● **YOUR GOAL**: Search the lines of the records for the word "ofNat", and copy every line that has it.

● **AVAILABLE RECORDS**:
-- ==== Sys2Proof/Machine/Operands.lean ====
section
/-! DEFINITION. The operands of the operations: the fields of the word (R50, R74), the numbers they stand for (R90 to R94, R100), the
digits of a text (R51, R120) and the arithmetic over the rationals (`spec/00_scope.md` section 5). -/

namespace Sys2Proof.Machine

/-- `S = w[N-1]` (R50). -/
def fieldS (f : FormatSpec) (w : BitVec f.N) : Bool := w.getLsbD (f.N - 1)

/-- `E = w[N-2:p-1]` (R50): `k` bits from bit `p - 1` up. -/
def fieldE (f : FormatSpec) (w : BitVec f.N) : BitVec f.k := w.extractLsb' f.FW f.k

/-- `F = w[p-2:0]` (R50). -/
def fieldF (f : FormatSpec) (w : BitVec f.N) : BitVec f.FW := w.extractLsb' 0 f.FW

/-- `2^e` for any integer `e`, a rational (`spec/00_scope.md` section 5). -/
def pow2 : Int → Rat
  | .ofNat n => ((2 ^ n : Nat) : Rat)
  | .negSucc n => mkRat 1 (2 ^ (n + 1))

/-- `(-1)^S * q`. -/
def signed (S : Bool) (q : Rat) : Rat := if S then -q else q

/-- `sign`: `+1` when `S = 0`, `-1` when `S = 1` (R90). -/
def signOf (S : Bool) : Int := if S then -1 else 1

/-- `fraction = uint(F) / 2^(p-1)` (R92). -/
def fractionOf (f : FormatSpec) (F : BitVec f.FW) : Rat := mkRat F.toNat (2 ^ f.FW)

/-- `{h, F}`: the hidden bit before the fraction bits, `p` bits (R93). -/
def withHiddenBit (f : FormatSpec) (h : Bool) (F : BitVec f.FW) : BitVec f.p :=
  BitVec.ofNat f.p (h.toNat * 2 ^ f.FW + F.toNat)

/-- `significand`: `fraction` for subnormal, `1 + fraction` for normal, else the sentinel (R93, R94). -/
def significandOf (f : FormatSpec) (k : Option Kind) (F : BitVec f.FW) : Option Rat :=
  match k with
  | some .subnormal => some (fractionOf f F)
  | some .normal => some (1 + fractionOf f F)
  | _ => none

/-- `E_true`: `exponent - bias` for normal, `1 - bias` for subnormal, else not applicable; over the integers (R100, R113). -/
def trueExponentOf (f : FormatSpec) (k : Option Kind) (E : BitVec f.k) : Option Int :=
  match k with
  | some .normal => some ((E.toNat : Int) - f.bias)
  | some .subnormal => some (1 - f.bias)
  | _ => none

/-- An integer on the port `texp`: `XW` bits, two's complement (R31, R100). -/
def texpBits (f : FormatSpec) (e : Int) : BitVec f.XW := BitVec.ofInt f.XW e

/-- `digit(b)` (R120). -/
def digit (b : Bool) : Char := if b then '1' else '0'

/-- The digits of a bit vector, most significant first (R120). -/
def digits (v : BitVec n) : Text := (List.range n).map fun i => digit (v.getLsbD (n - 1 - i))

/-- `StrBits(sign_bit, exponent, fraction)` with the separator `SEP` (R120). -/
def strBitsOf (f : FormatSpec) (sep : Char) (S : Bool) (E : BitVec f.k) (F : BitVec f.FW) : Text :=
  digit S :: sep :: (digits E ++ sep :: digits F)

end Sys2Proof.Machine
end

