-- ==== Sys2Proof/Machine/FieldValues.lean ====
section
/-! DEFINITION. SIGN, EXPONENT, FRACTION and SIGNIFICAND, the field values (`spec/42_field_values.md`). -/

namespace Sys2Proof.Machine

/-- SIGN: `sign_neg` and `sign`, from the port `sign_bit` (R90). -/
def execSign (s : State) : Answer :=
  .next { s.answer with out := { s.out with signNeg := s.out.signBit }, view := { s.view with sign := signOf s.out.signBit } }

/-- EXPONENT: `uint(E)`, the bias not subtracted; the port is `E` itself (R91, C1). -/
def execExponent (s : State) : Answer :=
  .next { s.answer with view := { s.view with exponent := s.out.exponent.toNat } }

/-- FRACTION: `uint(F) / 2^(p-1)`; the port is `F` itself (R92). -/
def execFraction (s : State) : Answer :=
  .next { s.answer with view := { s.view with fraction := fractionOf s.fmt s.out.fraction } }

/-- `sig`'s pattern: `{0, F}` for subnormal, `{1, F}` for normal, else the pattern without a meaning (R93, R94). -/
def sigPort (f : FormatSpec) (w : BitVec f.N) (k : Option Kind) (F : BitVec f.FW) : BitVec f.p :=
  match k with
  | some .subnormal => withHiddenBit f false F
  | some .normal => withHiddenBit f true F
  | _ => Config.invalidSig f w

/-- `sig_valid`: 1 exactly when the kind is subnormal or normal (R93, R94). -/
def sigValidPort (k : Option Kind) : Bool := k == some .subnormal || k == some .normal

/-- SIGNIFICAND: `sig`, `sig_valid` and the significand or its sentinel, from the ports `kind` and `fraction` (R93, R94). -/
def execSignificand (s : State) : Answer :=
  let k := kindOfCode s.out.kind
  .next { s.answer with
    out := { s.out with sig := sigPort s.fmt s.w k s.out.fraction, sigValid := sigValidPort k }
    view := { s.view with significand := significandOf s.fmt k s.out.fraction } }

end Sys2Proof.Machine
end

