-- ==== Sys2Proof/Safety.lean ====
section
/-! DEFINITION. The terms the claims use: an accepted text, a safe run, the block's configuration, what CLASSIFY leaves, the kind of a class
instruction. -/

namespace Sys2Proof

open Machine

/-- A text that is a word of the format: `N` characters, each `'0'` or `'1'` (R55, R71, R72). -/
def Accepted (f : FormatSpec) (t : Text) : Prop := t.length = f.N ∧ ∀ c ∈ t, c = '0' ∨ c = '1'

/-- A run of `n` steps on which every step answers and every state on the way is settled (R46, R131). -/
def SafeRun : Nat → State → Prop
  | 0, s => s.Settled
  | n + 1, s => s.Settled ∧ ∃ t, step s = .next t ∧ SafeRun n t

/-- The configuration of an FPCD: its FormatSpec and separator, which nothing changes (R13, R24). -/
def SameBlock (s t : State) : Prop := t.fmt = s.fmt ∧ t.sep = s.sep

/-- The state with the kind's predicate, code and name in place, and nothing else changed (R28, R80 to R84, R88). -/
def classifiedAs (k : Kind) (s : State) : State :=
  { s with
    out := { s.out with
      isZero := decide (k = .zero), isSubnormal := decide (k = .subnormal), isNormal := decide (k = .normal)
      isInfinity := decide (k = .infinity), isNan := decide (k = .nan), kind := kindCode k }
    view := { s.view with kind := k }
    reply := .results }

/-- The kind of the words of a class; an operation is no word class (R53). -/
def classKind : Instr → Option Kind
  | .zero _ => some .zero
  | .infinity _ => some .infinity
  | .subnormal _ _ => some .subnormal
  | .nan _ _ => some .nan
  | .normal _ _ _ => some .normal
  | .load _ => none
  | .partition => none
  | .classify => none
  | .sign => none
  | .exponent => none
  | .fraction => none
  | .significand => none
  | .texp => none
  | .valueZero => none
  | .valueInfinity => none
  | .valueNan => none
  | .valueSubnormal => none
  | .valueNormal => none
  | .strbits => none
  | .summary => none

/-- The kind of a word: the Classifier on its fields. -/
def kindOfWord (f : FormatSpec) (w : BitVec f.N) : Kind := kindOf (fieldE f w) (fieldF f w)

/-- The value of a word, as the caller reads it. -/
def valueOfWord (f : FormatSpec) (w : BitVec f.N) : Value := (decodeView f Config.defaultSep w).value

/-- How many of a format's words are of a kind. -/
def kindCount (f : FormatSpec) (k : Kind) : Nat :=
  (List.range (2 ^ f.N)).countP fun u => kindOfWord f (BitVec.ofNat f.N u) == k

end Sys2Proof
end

● **THE COMPLETED TASK**:
  | .ofNat n => ((2 ^ n : Nat) : Rat)
  BitVec.ofNat f.p (h.toNat * 2 ^ f.FW + F.toNat)
  (List.range (2 ^ f.N)).countP fun u => kindOfWord f (BitVec.ofNat f.N u) == k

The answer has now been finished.